Among the first of Yankee inventors to
pursue the golden gum grail was a "polished, genial, broadminded" dentist
from Mount Vernon, Ohio. William F. Semple (not Simple or Williams &
Semple, as many accounts have it) has the signal honor of being the first
person anywhere to patent a chewing gum ("It took an American to attach
property rights to this universal and timeless pastime," one writer
notes). In 1869 Semple filed the patent reproduced here with the U.S.
Commissioner of Patents:

A rather vague all-encompassing patent this, though acceptable to the
Patent Office at the time, but, as the bubble gum industry later proved,
Dr.
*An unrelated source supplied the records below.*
/-- The records end one after another, oldest first, and each is the first of those that are left: what every ending keeps
they keep together (R72). -/
theorem endHolds_keeps {P : State → Prop}
    (ending : ∀ s g, s.PathSound → g ∈ s.holds → P s → P (s.endHold false true false .cleared g)) {s : State}
    (h : s.PathSound) (hP : P s) :
    (s.holds.foldl (State.endHold false true false .cleared) s).PathSound ∧
      P (s.holds.foldl (State.endHold false true false .cleared) s) := by
  generalize hl : s.holds = gs
  induction gs generalizing s with
  | nil => exact ⟨h, hP⟩
  | cons g gs ih =>
    have hg : g ∈ s.holds := hl ▸ List.mem_cons_self ..
    refine ih (endHold_sound h hg _ _ _ _) (ending s g h hg hP) ?_
    have ids := h.holdIds
    rw [hl, List.map_cons, List.nodup_cons] at ids
    rw [endHold_holds, hl, List.filter_cons_of_neg (by simp), List.filter_eq_self]
    intro k hk
    have : k.id ≠ g.id := fun e => ids.1 (e ▸ List.mem_map_of_mem hk)
    simpa using this

theorem clearHolds_sound {s : State} (h : s.PathSound) : s.clearHolds.PathSound := by
  have ended := (endHolds_keeps (P := fun _ => True) (fun _ _ _ _ _ => trivial) h trivial).1
  unfold State.clearHolds
  generalize s.holds.foldl (State.endHold false true false .cleared) s = u at ended ⊢
  exact ended.of_same ⟨rfl, rfl, rfl, rfl, rfl⟩

/-! ### Records that change at their place -/

/-- Slots that keep their stages, and records that keep their ids, tags and points. -/
theorem State.PathSound.of_edits {s t : State} (h : s.PathSound) (tags : ∀ v x, t.slot v = some x → x.request.tag = v)
    (slots : ∀ v p, t.slotIn v p ↔ s.slotIn v p) (answer : t.answerQueue = s.answerQueue) (f : Hold → Hold)
    (holds : t.holds = s.holds.map f)
    (edit : ∀ g ∈ s.holds, (f g).id = g.id ∧ (f g).tag = g.tag ∧ (f g).point = g.point)
    (issue : t.issueList = s.issueList) (injected : t.injected = s.injected) : t.PathSound := by
  have ids : t.holds.map (·.id) = s.holds.map (·.id) := by
    rw [holds, List.map_map]
    exact List.map_congr_left fun g hg => (edit g hg).1
  have holdTags : t.holds.map (·.tag) = s.holds.map (·.tag) := by
    rw [holds, List.map_map]
    exact List.map_congr_left fun g hg => (edit g hg).2.1
  have point : ∀ v p, (∃ g ∈ t.holds, g.tag = v ∧ g.point = p) ↔ ∃ g ∈ s.holds, g.tag = v ∧ g.point = p := by
    intro v p
    simp only [holds, List.mem_map, exists_exists_and_eq_and]
    refine exists_congr fun g => and_congr_right fun hg => ?_
    rw [(edit g hg).2.1, (edit g hg).2.2]
  exact
    { tags := tags
      answerNodup := answer ▸ h.answerNodup
      answering := fun v => by rw [answer, slots]; exact h.answering v
      holdIds := ids ▸ h.holdIds
      holdTags := holdTags ▸ h.holdTags
      before := fun v => by rw [point, slots]; exact h.before v
      after := fun v => by rw [point, slots]; exact h.after v
      issueNodup := issue ▸ h.issueNodup
      issued := fun v => by rw [issue, slots]; exact h.issued v
      accessIds := injected ▸ h.accessIds
      injected := fun id => by rw [issue, injected]; exact h.injected id }

theorem stepBudgets_sound {s : State} (h : s.PathSound) : s.stepBudgets.PathSound := by
  refine h.of_edits (s := s) h.tags (fun _ _ => Iff.rfl) rfl
    (fun g => if s.budgetDue then { g with remaining := g.remaining - 1 } else g) ?_ (fun g _ => ?_) rfl rfl
  · simp only [State.stepBudgets]
    split <;> simp
  · split <;> exact ⟨rfl, rfl, rfl⟩

/-- A record is changed at its place (R49). -/
theorem updateHold_sound {s : State} (h : s.PathSound) {g k : Hold} (hg : g ∈ s.holds)
    (edit : k.id = g.id ∧ k.tag = g.tag ∧ k.point = g.point) : (s.updateHold k).PathSound := by
  refine h.of_edits (s := s) h.tags (fun _ _ => Iff.rfl) rfl (fun x => if x.id = k.id then k else x) rfl
    (fun x hx => ?_) rfl rfl
  split
  · next e =>
    rw [List.inj_on_of_nodup_map h.holdIds hx hg (e.trans edit.1)]
    exact edit
  · exact ⟨rfl, rfl, rfl⟩
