/-- A word is a command exactly when it matches a row whose opcode is not hidden, and then it is the
command that row builds of its fields (R64, R65, R70). -/
theorem decode_eq_ok_iff {exposed : Bool} {w : CommandWord} {i : Instr} :
    decode exposed w = .ok i
      ↔ ∃ op : Opcode, w &&& op.maskWord = op.matchWord ∧ (op.isUnchecked = true → exposed = true)
          ∧ op.build (byteField w) (nibbleField w) = i := by
  simp only [and_maskWord_eq_matchWord_iff, ← Opcode.ofBits_eq_some_iff, decode,
    hidden_eq_true_iff]
  cases Opcode.ofBits (opField w) with
  | none => simp
  | some op =>
    by_cases hzero : w &&& op.format.zeroMask = 0#16
    · cases hun : op.isUnchecked <;> cases exposed <;> simp [hzero, hun]
    · simp [hzero]

theorem exists_decode_ok_iff {exposed : Bool} {w : CommandWord} :
    (∃ i, decode exposed w = .ok i)
      ↔ ∃ op : Opcode, w &&& op.maskWord = op.matchWord
          ∧ (op.isUnchecked = true → exposed = true) := by
  simp [decode_eq_ok_iff]

theorem exists_decode_error_iff {exposed : Bool} {w : CommandWord} :
    (∃ e, decode exposed w = .error e) ↔ ¬ ∃ i, decode exposed w = .ok i := by
  cases decode exposed w <;> simp

/-- The command a row builds of a matching word's fields has that word (R61, R64). -/
theorem encode_build {w : CommandWord} {op : Opcode} (hrow : w &&& op.maskWord = op.matchWord) :
    encode (op.build (byteField w) (nibbleField w)) = w := by
  obtain ⟨hop, hzero⟩ := and_maskWord_eq_matchWord_iff.mp hrow
  obtain ⟨hbyte, hnibble⟩ := and_zeroMask_eq_zero_iff.mp hzero
  rw [word_eq_iff_fields, opField_encode, byteField_encode, nibbleField_encode,
    Opcode.opcode_build, Opcode.byteOperand_build op _ hbyte,
    Opcode.nibbleOperand_build op _ hnibble]
  exact ⟨hop.symm, rfl, rfl⟩

/-! ## The illegal words (R69) -/

/-- Masking with a run of ones tests the bits of that run. -/
theorem and_ones_eq_zero_iff {n : Nat} (w : BitVec n) (start len : Nat) :
    w &&& ((BitVec.allOnes len).setWidth n <<< start) = 0#n ↔ w.extractLsb' start len = 0#len := by
  simp only [BitVec.eq_of_getLsbD_eq_iff, BitVec.getLsbD_zero, BitVec.getLsbD_and,
    BitVec.getLsbD_shiftLeft, BitVec.getLsbD_setWidth, BitVec.getLsbD_allOnes,
    BitVec.getLsbD_extractLsb']
  constructor
  · intro hw j hj
    have hbit := hw (start + j)
    have hlt : w.getLsbD (start + j) = true → start + j < n := BitVec.lt_of_getLsbD
    grind
  · intro hw j hj
    have hbit := hw (j - start)
    grind

/-! The must-be-zero test of each format, by the bits of the word (R62). -/

section ZeroMask

variable {w : CommandWord}

theorem and_zeroMask_n : w &&& Format.n.zeroMask = 0#16 ↔ w.extractLsb' 0 12 = 0#12 :=
  and_ones_eq_zero_iff w 0 12

theorem and_zeroMask_v : w &&& Format.v.zeroMask = 0#16 ↔ w.extractLsb' 4 8 = 0#8 :=
  and_ones_eq_zero_iff w 4 8

theorem and_zeroMask_iv : w &&& Format.iv.zeroMask = 0#16 ↔ w.extractLsb' 10 2 = 0#2 :=
  and_ones_eq_zero_iff w 10 2

theorem and_zeroMask_b : w &&& Format.b.zeroMask = 0#16 ↔ w.extractLsb' 0 4 = 0#4 :=
  and_ones_eq_zero_iff w 0 4

theorem and_zeroMask_bv : w &&& Format.bv.zeroMask = 0#16 :=
  BitVec.and_zero

theorem and_zeroMask_i : w &&& Format.i.zeroMask = 0#16
    ↔ w.extractLsb' 10 2 = 0#2 ∧ w.extractLsb' 0 4 = 0#4 := by
  have hsplit : Format.i.zeroMask = Format.iv.zeroMask ||| Format.b.zeroMask := rfl
  rw [hsplit, BitVec.and_or_distrib_left, BitVec.or_eq_zero_iff, and_zeroMask_iv, and_zeroMask_b]

end ZeroMask
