-- ==== Sys2Proof/Machine/Watch.lean ====
section
/-! DEFINITION. The watch unit (R119 to R127). SET_WATCH's checks and effect stand here, its command in
Machine/Engine.lean. -/

namespace Sys2Proof.Machine

/-- A watch coordinate covers a mosaic coordinate: an ignore code covers all (R120). -/
def coordinateMatches (w c : Nat) : Bool := decide (0xC000 ≤ w ∧ w ≤ 0xFFFF) || w == c

/-- An ADD qualifies by its value, a SAT_ONLY always (R123). -/
def ContribKind.qualifies (k : ContribKind) (threshold : Int) : Bool :=
  match k with
  | .add V _ => decide (threshold ≤ V)
  | .satOnly => true

/-- The contribution matches the entry (R123). -/
def WatchEntry.matches (w : WatchEntry) (c : Contribution) : Bool :=
  w.enabled && c.stackSlot == w.stackSlot && coordinateMatches w.x c.x && coordinateMatches w.y c.y
    && c.kind.qualifies w.threshold

/-- The hit record of a contribution (R119). -/
def hitOf (c : Contribution) : HitRecord :=
  { exposure := c.exposure, x := c.x, y := c.y
    value := match c.kind with
      | .add V _ => .add V
      | .satOnly => .sat }

/-- The entry after a match: the count rises to at most 65535, and the first hit is recorded (R124). -/
def WatchEntry.record (c : Contribution) (w : WatchEntry) : WatchEntry :=
  { w with hitCount := min 65535 (w.hitCount + 1), hit := w.hit <|> some (hitOf c) }

/-- The comparison of a contribution with the four entries at its formation (R123, R124). -/
def State.watchCompare (c : Contribution) (s : State) : State :=
  if s.watch.toList.any (·.matches c) then
    ({ s with watch := Vector.ofFn fun i => if s.watch[i].matches c then s.watch[i].record c else s.watch[i] }.setFlag
      .watchHit).request
  else s

/-- An entry without its hits (R125). -/
def WatchEntry.clearHits (w : WatchEntry) : WatchEntry := { w with hit := none, hitCount := 0 }

/-- Clearing WATCH_HIT empties every hit record and hit count (R125). -/
def State.clearWatchHits (s : State) : State := { s with watch := Vector.ofFn fun i => s.watch[i].clearHits }

/-- The value is neither a coordinate nor an ignore code (R120, R121). -/
def badCoordinate (v : Nat) : Bool := decide (16384 ≤ v ∧ v ≤ 0xBFFF)

/-- The first check of R121 that fails, with its result and detail. -/
def watchCheck (arg : Nat) (p : WatchParams) : Option (ResultCode × Nat) :=
  if 3 < arg then some (.badParameter, 268)
  else if (slotOf p.slot).isNone then some (.badParameter, 257)
  else if badCoordinate p.x then some (.badParameter, 269)
  else if badCoordinate p.y then some (.badParameter, 270)
  else none

/-- The entry SET_WATCH writes (R122). -/
def watchEntryOf (p : WatchParams) : WatchEntry :=
  { enabled := p.enabled, stackSlot := (slotOf p.slot).getD .zero, x := p.x, y := p.y, threshold := p.threshold
    hit := none, hitCount := 0 }

/-- SET_WATCH replaces entry `arg` (R122). -/
def State.replaceWatch (arg : Nat) (p : WatchParams) (s : State) : State :=
  { s with watch := s.watch.set (Fin.ofNat 4 arg).1 (watchEntryOf p) (Fin.ofNat 4 arg).2 }

end Sys2Proof.Machine
end

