-- ==== Sys2Proof/Machine/Dispatch.lean ====
section
/-! DEFINITION. The dispatch of a command to its meaning: one arm a row of spec/opcode_table.json, in the table's
order. -/

namespace Sys2Proof.Machine

def exec (i : Instr) (s : State) : Host.Outcome State Fault Refusal :=
  match i with
  | .resetAssert => Sys2Proof.Machine.execResetAssert s
  | .resetRelease base level => Sys2Proof.Machine.execResetRelease base level s
  | .cameraTransfer t => Sys2Proof.Machine.execCameraTransfer t s
  | .rawWrite initiator addr size data => Sys2Proof.Machine.execRawWrite initiator addr size data s
  | .intakeHoldRelease => Sys2Proof.Machine.execIntakeHoldRelease s
  | .commandHoldRelease => Sys2Proof.Machine.execCommandHoldRelease s
  | .placementHoldRelease => Sys2Proof.Machine.execPlacementHoldRelease s
  | .copyHoldRelease => Sys2Proof.Machine.execCopyHoldRelease s
  | .forwardTermination result => Sys2Proof.Machine.execForwardTermination result s
  | .acknowledgeTransfer initiator level => Sys2Proof.Machine.execAcknowledgeTransfer initiator level s
  | .ackClearFlags initiator select => Sys2Proof.Machine.execAckClearFlags initiator select s
  | .ackClearCounters initiator select => Sys2Proof.Machine.execAckClearCounters initiator select s
  | .loadPlan initiator tag arg => Sys2Proof.Machine.execLoadPlan initiator tag arg s
  | .openStack initiator tag arg => Sys2Proof.Machine.execOpenStack initiator tag arg s
  | .renderStack initiator tag arg => Sys2Proof.Machine.execRenderStack initiator tag arg s
  | .discardStack initiator tag arg => Sys2Proof.Machine.execDiscardStack initiator tag arg s
  | .openExposure initiator tag arg => Sys2Proof.Machine.execOpenExposure initiator tag arg s
  | .closeExposure initiator tag arg => Sys2Proof.Machine.execCloseExposure initiator tag arg s
  | .setWatch initiator tag arg => Sys2Proof.Machine.execSetWatch initiator tag arg s
  | .setEnables initiator tag arg => Sys2Proof.Machine.execSetEnables initiator tag arg s
  | .report initiator tag arg => Sys2Proof.Machine.execReport initiator tag arg s
  | .restart initiator tag arg => Sys2Proof.Machine.execRestart initiator tag arg s
  | .badCommand initiator code tag arg => Sys2Proof.Machine.execBadCommand initiator code tag arg s
  | .parameterReadDone result => Sys2Proof.Machine.execParameterReadDone result s
  | .planCheckReadDone result => Sys2Proof.Machine.execPlanCheckReadDone result s
  | .planInstallReadDone result => Sys2Proof.Machine.execPlanInstallReadDone result s
  | .restartEnd => Sys2Proof.Machine.execRestartEnd s
  | .stallTimerExpiry id => Sys2Proof.Machine.execStallTimerExpiry id s
  | .arbiterGrant => Sys2Proof.Machine.execArbiterGrant s
  | .keepRawCopyDone slot result => Sys2Proof.Machine.execKeepRawCopyDone slot result s
  | .flatReadDone slot addr result => Sys2Proof.Machine.execFlatReadDone slot addr result s
  | .calibratePixel => Sys2Proof.Machine.execCalibratePixel s
  | .placementEntryStart => Sys2Proof.Machine.execPlacementEntryStart s
  | .placementReadDone entry result => Sys2Proof.Machine.execPlacementReadDone entry result s
  | .placementWriteDone entry result => Sys2Proof.Machine.execPlacementWriteDone entry result s
  | .clearWriteDone result => Sys2Proof.Machine.execClearWriteDone result s
  | .renderReadDone result => Sys2Proof.Machine.execRenderReadDone result s
  | .renderWriteDone result => Sys2Proof.Machine.execRenderWriteDone result s
  | .statusWriteDone result => Sys2Proof.Machine.execStatusWriteDone result s

end Sys2Proof.Machine
end

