/-- A DRAINING exposure with nothing outstanding becomes DONE, DEGRADED if it lost a pixel or has a degraded one (R25, R26);
then DONE exposures retire from the head until one is not DONE (R31): each leaves the queue for the head of the retired
list, which keeps four (R32), its stack's reference count falls, it sets EXPOSURE_DONE or EXPOSURE_CUT, and it requests a
rewrite (a second one, a second rewrite; log entry 4). An exposure not so drained is left as it is. -/
def Obligations.DrainedExposureIsDoneAndRetires : Prop :=
  ∀ (id : Nat) (e : Exposure) (s : State), (s.queue.map (·.id)).Nodup → s.WithinCapacity →
    s.attn = attention s.flags s.enables → e ∈ s.queue → e.id = id →
    (¬ (e.state = .draining ∧ e.outstanding = 0) → s.testDone id = s)
    ∧ (e.state = .draining → e.outstanding = 0 →
      let done := { e with
        state := .done
        outcome := e.outcome.map fun o => { o with degraded := decide (0 < e.tallies.lost ∨ 0 < e.tallies.degraded) } }
      let queue := s.queue.map fun x => if x.id = id then done else x
      let gone := queue.takeWhile fun x => x.state = .done
      let cut (x : Exposure) : Bool := x.outcome.any (·.cut)
      ∃ u, s.testDone id = u
        ∧ u = { s with
            queue := queue.dropWhile (fun x => x.state = .done)
            retired := ((gone.map retiredOf).reverse ++ s.retired).take 4, requested := true
            retirements := s.retirements + gone.length
            flags := u.flags, attn := u.attn, stack0 := u.stack0, stack1 := u.stack1 }
        ∧ (∀ k, u.stack k = { s.stack k with
            refCount := (s.stack k).refCount - (gone.filter fun x => x.stackSlot = k).length })
        ∧ FlagsSet ((if gone.any cut then [.exposureCut] else [])
            ++ (if gone.any fun x => !cut x then [.exposureDone] else [])) s u)

/-- The expiry of a READING exposure's stall timer acts as a close with reason STALLED (R29): the exposure is cut, the
records on it move to their next assignments (R40), a rewrite is requested, and the test for DONE follows (R25). Without an
expiry due nothing takes place. That an expiry is due at a timer of 0 is the model's choice (log entries 3 and 6). -/
def Obligations.StallExpiryCutsTheExposure : Prop :=
  ∀ (id : BitVec 16) (s : State), s.Running → s.LedgerBalances →
    (∀ e ∈ s.queue, e.id = id.toNat → e.state = .reading → e.timer = some 0 →
      exec (.stallTimerExpiry id) s = .next ((s.withCut e.id .stalled).testDone e.id).settleRequests)
    ∧ ((∀ e ∈ s.queue, e.id = id.toNat → e.state ≠ .reading ∨ e.timer ≠ some 0) →
      exec (.stallTimerExpiry id) s = .next s)

/-! ### The bias estimator -/

/-- A complete overscan row moves the estimate part of the way to the row's mean (R53, R54). The mean is that of the row
less one instance of its maximum when there are 4 or more columns, rounded to nearest with ties upward; the new estimate
lies between the old one and the mean, is the mean for k = 0, and otherwise differs by the rounded share. -/
def Obligations.CompleteRowMovesBiasTowardsItsMean : Prop :=
  ∀ (ov k B : Nat) (a : Accumulator), 1 ≤ ov → ov ≤ 64 → k ≤ 7 → B ≤ 1048560 → a.n = ov → a.max ≤ a.sum →
    a.max ≤ 65535 → a.sum ≤ a.max + 65535 * (a.n - 1) →
    let used : Int := if 4 ≤ ov then a.sum - a.max else a.sum
    let count : Int := if 4 ≤ ov then a.n - 1 else a.n
    let mean := rowMean ov a
    let new : Int := newBias ov k B a
    2 * count * mean ≤ 32 * used + count ∧ 32 * used + count < 2 * count * (mean + 1)
      ∧ 0 ≤ mean ∧ mean ≤ 1048560
      ∧ min (B : Int) mean ≤ new ∧ new ≤ max (B : Int) mean
      ∧ (k = 0 → new = mean)
      ∧ (0 < k → 2 ^ k * (new - B) ≤ mean - B + 2 ^ (k - 1) ∧ mean - B + 2 ^ (k - 1) < 2 ^ k * (new - B + 1))

/-- An overscan pixel at its segment's accumulator (R51, R52): it joins a row in hand or begins one; a pixel of another row
discards the row in hand, setting BIAS_ROW_LOST and raising its counter; and a row that reaches ov pixels moves B and empties
the accumulator (R53). The state and the position count of the record stay. -/
def Obligations.OverscanPixelIsGathered : Prop :=
  ∀ (i : SegIdx) (row raw : Nat) (s : State), s.attn = attention s.flags s.enables →
    let p := s.progress[i]
    let r := s.segs[i]
    let fresh : Accumulator := { row := row, sum := raw, n := 1, max := raw }
    let after (a : Accumulator) : Progress :=
      if r.ov ≤ a.n then { p with B := newBias r.ov r.k p.B a, acc := none } else { p with acc := some a }
    let u := s.gather i row raw
    (p.acc = none → u = { s with progress := s.progress.set i.1 (after fresh) i.2 })
    ∧ (∀ a, p.acc = some a → a.row = row →
      u = { s with
        progress := s.progress.set i.1
          (after { row := row, sum := a.sum + raw, n := a.n + 1, max := max a.max raw }) i.2 })
    ∧ (∀ a, p.acc = some a → a.row ≠ row →
      u = { s with
        progress := s.progress.set i.1 (after fresh) i.2, flags := u.flags, attn := u.attn, counters := u.counters
        requested := s.requested || !s.flagSet .biasRowLost }
      ∧ FlagsSet [.biasRowLost] s u ∧ CountersRaised [.biasRowsLost] s u)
Semple was on the right track in using rubber as his primary base. The
trouble was that he did nothing further with his invention, which included
little flavoring and was to be used for jaw exercise and gum stimulation
as well as pure pleasure. The "industrious and frugal" Semple, who was
known for his "painful extractions" and his "midnight ramblings with a
small dog," went on to file several other patents based on rubber, and
patented a stove, never even attempting to market his gum, which might
have brought him a great many new patents if nothing else. In any event,
his idea became no more than an historical curiosity and for a time it
looked like the mouths of America might be forever sealed shut. Luckily,
however, another inventor had already made the connection that was to
provide the cornerstone for the modern gum industry.